* Stored items
/-- MLD and MST (R168). -/
def dMwin (mk : Guard → BitVec 4 → Bool → Operand → BitVec 22 → Instr) (w : Word) : Dec Instr := do
  let y := fM w
  zero y.order; zero y.scope
  check (2 ≤ y.size.toNat)
  .ok (mk (← rdG y.g) (← rdM y.d) (y.size = 3) (← rdO y.base) y.off)

/-- Page 5 (R166–R175). -/
def decPage5 (op : Nat) (w : Word) : Dec Instr :=
  let x := f3 w
  let nf : Bool := x.nf = 1
  match op with
  | 0 => dMwin .mld w
  | 1 => dMwin .mst w
  | 2 => do
    zero x.c
    .ok (.mset (← rdG x.g) (← rdM x.d) (← rdO x.a) (← rdO x.b) (← rdShape x.m) nf)
  | 3 => do
    zero x.b; zero x.c
    .ok (.mmov (← rdG x.g) (← rdM x.d) (← rdM x.a) (← rdShape x.m) nf)
  | 4 => do
    zero x.b; zero x.c
    .ok (.mtr (← rdG x.g) (← rdM x.d) (← rdM x.a) (← rdShape x.m) nf)
  | 5 => do
    check (0x3A1 ≤ x.c.toNat && x.c.toNat ≤ 0x3A6)
    .ok (.mmul (← rdG x.g) (← rdM x.d) (← rdM x.a) (← rdM x.b) (BitVec.ofNat 3 (x.c.toNat - 0x3A0))
      (← rdShape x.m) nf)
  | 6 => do
    check (0x3A1 ≤ x.c.toNat && x.c.toNat ≤ 0x3A6)
    .ok (.mmad (← rdG x.g) (← rdM x.d) (← rdM x.a) (← rdM x.b) (BitVec.ofNat 3 (x.c.toNat - 0x3A0))
      (← rdShape x.m) nf)
  | 7 => do
    zero x.c
    .ok (.mmv (← rdG x.g) (← rdM x.d) (← rdM x.a) (← rdM x.b) ((fld x.m 0 1) = 1)
      ⟨(fld x.m 7 1) = 1, fld x.m 4 3, fld x.m 1 3⟩ nf)
  | 8 => do
    zero x.b; zero x.c
    .ok (.mchol (← rdG x.g) (← rdM x.d) (← rdM x.a) (← rdShape x.m) nf)
  | 9 => do
    zero x.c
    .ok (.mlup (← rdG x.g) (← rdM x.d) (← rdM x.a) (← rdV x.b) (← rdShape x.m) nf)
  | 10 => do
    .ok (.mlus (← rdG x.g) (← rdM x.d) (← rdM x.a) (← rdM x.b) (← rdO x.c) (← rdShape x.m) nf)
  | 11 => do
    check (0x3A0 ≤ x.c.toNat && x.c.toNat ≤ 0x3A2)
    .ok (.mtrs (← rdG x.g) (← rdM x.d) (← rdM x.a) (← rdM x.b) (BitVec.ofNat 2 (x.c.toNat - 0x3A0))
      (← rdShape x.m) nf)
  | 12 => do
    zero x.b; zero x.c
    .ok (.mdet (← rdG x.g) (← rdV x.d) (← rdM x.a) (← rdShape x.m) nf)
  | _ => .error .illegal

/-- The fields an access of the memory format shares (R68). -/
def rdMem (y : FM) : Dec Mem := do
  .ok ⟨← rdG y.g, ← rdO y.base, Size.ofCode y.size.toNat, Order.ofCode y.order.toNat,
    ← need (Scope.ofCode y.scope.toNat), y.off⟩

def dLd (mk : BitVec 8 → Mem → Instr) (w : Word) : Dec Instr := do
  let y := fM w
  .ok (mk (← rdV y.d) (← rdMem y))

def dSt (mk : Operand → Mem → Instr) (w : Word) : Dec Instr := do
  let y := fM w
  .ok (mk (← rdO y.d) (← rdMem y))

/-- The fields of an indexed access (R70). -/
def rdIdx (y : FM) : Dec Idx := do
  zero y.order; zero y.scope; zero (fld y.off 0 10)
  .ok ⟨← rdG y.g, ← rdO y.base, ← rdO (fld y.off 12 10), fld y.off 10 2, Size.ofCode y.size.toNat⟩

def dLdx (mk : BitVec 8 → Idx → Instr) (w : Word) : Dec Instr := do
  let y := fM w
  .ok (mk (← rdV y.d) (← rdIdx y))

def dStx (mk : Operand → Idx → Instr) (w : Word) : Dec Instr := do
  let y := fM w
  .ok (mk (← rdO y.d) (← rdIdx y))

/-- The atomic modifier byte: size 8:7, order 6:5, scope 4:2, no result 1 (R78). -/
def rdAtom (x : F3) : Dec Atom := do
  zero x.nf
  check (2 ≤ (fld x.m 6 2).toNat)
  let scope ← need (Scope.ofCode (fld x.m 1 3).toNat)
  let d ← if (fld x.m 0 1) = 1 then do zero x.d; .ok none else do .ok (some (← rdV x.d))
  .ok ⟨← rdG x.g, d, ← rdO x.a, ← rdO x.b, (fld x.m 6 2) = 3, Order.ofCode (fld x.m 4 2).toNat,
    scope⟩

def encAtomM (dbl : Bool) (o : Order) (sc : Scope) (nores : Bool) : BitVec 8 :=
  BitVec.ofNat 8 (64 * (2 + bit dbl) + 16 * o.code + 2 * sc.code + bit nores)

def dAtom (mk : Atom → Instr) (x : F3) : Dec Instr := do
  zero x.c
  .ok (mk (← rdAtom x))

/-- Page 6 (R180–R198). -/
def decPage6 (op : Nat) (w : Word) : Dec Instr :=
  let x := f3 w
  let y := fM w
  match op with
  | 0x00 => dLd .ldN w
  | 0x01 => dLd .ldI w
  | 0x02 => dSt .st w
  | 0x03 => dLd .ldSpN w
  | 0x04 => dLd .ldSpI w
  | 0x05 => dSt .stSp w
  | 0x06 => dLd .ldWsN w
  | 0x07 => dLd .ldWsI w
  | 0x08 => dLd .ldSpPeekN w
  | 0x09 => dLd .ldSpPeekI w
  | 0x0A => dLdx .ldxN w
  | 0x0B => dLdx .ldxI w
  | 0x0C => dStx .stx w
  | 0x0D => dLdx .ldxSpN w
  | 0x0E => dLdx .ldxSpI w
  | 0x0F => dStx .stxSp w
  | 0x10 => do .ok (.ldu (← rdS y.d) (← rdMem y))
  | 0x11 => do
    zero y.d; zero y.order; zero y.scope
    check (y.size.toNat ≤ 1)
    .ok (.pref (← rdG y.g) (← rdO y.base) (y.size = 1) y.off)
  | 0x12 => dLd .lres w
  | 0x13 => do
    zero x.c; zero x.nf; zero (fld x.m 0 1)
    check (2 ≤ (fld x.m 6 2).toNat)
    let scope ← need (Scope.ofCode (fld x.m 1 3).toNat)
    .ok (.scond (← rdG x.g) (← rdV x.d) (← rdO x.a) (← rdO x.b) ((fld x.m 6 2) = 3)
      (Order.ofCode (fld x.m 4 2).toNat) scope)
  | 0x18 => dAtom .atomAdd x
  | 0x19 => dAtom .atomMinI x
  | 0x1A => dAtom .atomMinN x
  | 0x1B => dAtom .atomMaxI x
  | 0x1C => dAtom .atomMaxN x
  | 0x1D => dAtom .atomAnd x
  | 0x1E => dAtom .atomOr x
  | 0x1F => dAtom .atomXor x
  | 0x20 => dAtom .atomXchg x
  | 0x21 => do .ok (.atomCas (← rdAtom x) (← rdO x.c))
  | 0x22 => dAtom .atomIncwrap x
  | 0x28 => dAtom .atomSpAdd x
  | 0x29 => dAtom .atomSpMinI x
  | 0x2A => dAtom .atomSpMinN x
  | 0x2B => dAtom .atomSpMaxI x
  | 0x2C => dAtom .atomSpMaxN x
  | 0x2D => dAtom .atomSpAnd x
  | 0x2E => dAtom .atomSpOr x
  | 0x2F => dAtom .atomSpXor x
  | 0x30 => dAtom .atomSpXchg x
  | 0x31 => do .ok (.atomSpCas (← rdAtom x) (← rdO x.c))
  | 0x32 => dAtom .atomSpIncwrap x
  | 0x34 => dAtom .fatomAdd x
  | 0x35 => dAtom .fatomMin x
  | 0x36 => dAtom .fatomMax x
  | 0x37 => do
    zero x.c
    let a ← rdAtom x
    check (a.d.isNone && a.order == .plain && a.scope == .core)
    .ok (.fatomAddOrd a.g a.a a.b a.dbl)
  | 0x38 => dAtom .fatomSpAdd x
  | 0x39 => dAtom .fatomSpMin x
  | 0x3A => dAtom .fatomSpMax x
  | 0x3C => do
    zero y.d
    .ok (.ordf (← rdMem y))
  | 0x3D => do
    zero y.d; zero y.base; zero y.size; zero y.off
    .ok (.fence (← rdG y.g) (Order.ofCode y.order.toNat) (← need (Scope.ofCode y.scope.toNat)))
  | 0x3E => do
    zero x.nf; zero (fld x.m 0 1)
    check (2 ≤ (fld x.m 6 2).toNat)
    let c ← need (WCond.ofCode (fld x.m 3 3).toNat)
    .ok (.waita (← rdG x.g) (← rdV x.d) (← rdO x.a) (← rdO x.b) (← rdO x.c) ((fld x.m 6 2) = 3) c
      ((fld x.m 2 1) = 1) ((fld x.m 1 1) = 1))
  | _ => .error .illegal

* Assignment
Your task is to quote the lines above, beginning with the first and ending with the one that holds "rdO y.base, Size.ofCode".

* Response area
/-- MLD and MST (R168). -/
def dMwin (mk : Guard → BitVec 4 → Bool → Operand → BitVec 22 → Instr) (w : Word) : Dec Instr := do
  let y := fM w
  zero y.order; zero y.scope
  check (2 ≤ y.size.toNat)
  .ok (mk (← rdG y.g) (← rdM y.d) (y.size = 3) (← rdO y.base) y.off)

/-- Page 5 (R166–R175). -/
def decPage5 (op : Nat) (w : Word) : Dec Instr :=
  let x := f3 w
  let nf : Bool := x.nf = 1
  match op with
  | 0 => dMwin .mld w
  | 1 => dMwin .mst w
  | 2 => do
    zero x.c
    .ok (.mset (← rdG x.g) (← rdM x.d) (← rdO x.a) (← rdO x.b) (← rdShape x.m) nf)
  | 3 => do
    zero x.b; zero x.c
    .ok (.mmov (← rdG x.g) (← rdM x.d) (← rdM x.a) (← rdShape x.m) nf)
  | 4 => do
    zero x.b; zero x.c
    .ok (.mtr (← rdG x.g) (← rdM x.d) (← rdM x.a) (← rdShape x.m) nf)
  | 5 => do
    check (0x3A1 ≤ x.c.toNat && x.c.toNat ≤ 0x3A6)
    .ok (.mmul (← rdG x.g) (← rdM x.d) (← rdM x.a) (← rdM x.b) (BitVec.ofNat 3 (x.c.toNat - 0x3A0))
      (← rdShape x.m) nf)
  | 6 => do
    check (0x3A1 ≤ x.c.toNat && x.c.toNat ≤ 0x3A6)
    .ok (.mmad (← rdG x.g) (← rdM x.d) (← rdM x.a) (← rdM x.b) (BitVec.ofNat 3 (x.c.toNat - 0x3A0))
      (← rdShape x.m) nf)
  | 7 => do
    zero x.c
    .ok (.mmv (← rdG x.g) (← rdM x.d) (← rdM x.a) (← rdM x.b) ((fld x.m 0 1) = 1)
      ⟨(fld x.m 7 1) = 1, fld x.m 4 3, fld x.m 1 3⟩ nf)
  | 8 => do
    zero x.b; zero x.c
    .ok (.mchol (← rdG x.g) (← rdM x.d) (← rdM x.a) (← rdShape x.m) nf)
  | 9 => do
    zero x.c
    .ok (.mlup (← rdG x.g) (← rdM x.d) (← rdM x.a) (← rdV x.b) (← rdShape x.m) nf)
  | 10 => do
    .ok (.mlus (← rdG x.g) (← rdM x.d) (← rdM x.a) (← rdM x.b) (← rdO x.c) (← rdShape x.m) nf)
  | 11 => do
    check (0x3A0 ≤ x.c.toNat && x.c.toNat ≤ 0x3A2)
    .ok (.mtrs (← rdG x.g) (← rdM x.d) (← rdM x.a) (← rdM x.b) (BitVec.ofNat 2 (x.c.toNat - 0x3A0))
      (← rdShape x.m) nf)
  | 12 => do
    zero x.b; zero x.c
    .ok (.mdet (← rdG x.g) (← rdV x.d) (← rdM x.a) (← rdShape x.m) nf)
  | _ => .error .illegal

/-- The fields an access of the memory format shares (R68). -/
def rdMem (y : FM) : Dec Mem := do
  .ok ⟨← rdG y.g, ← rdO y.base, Size.ofCode y.size.toNat, Order.ofCode y.order.toNat,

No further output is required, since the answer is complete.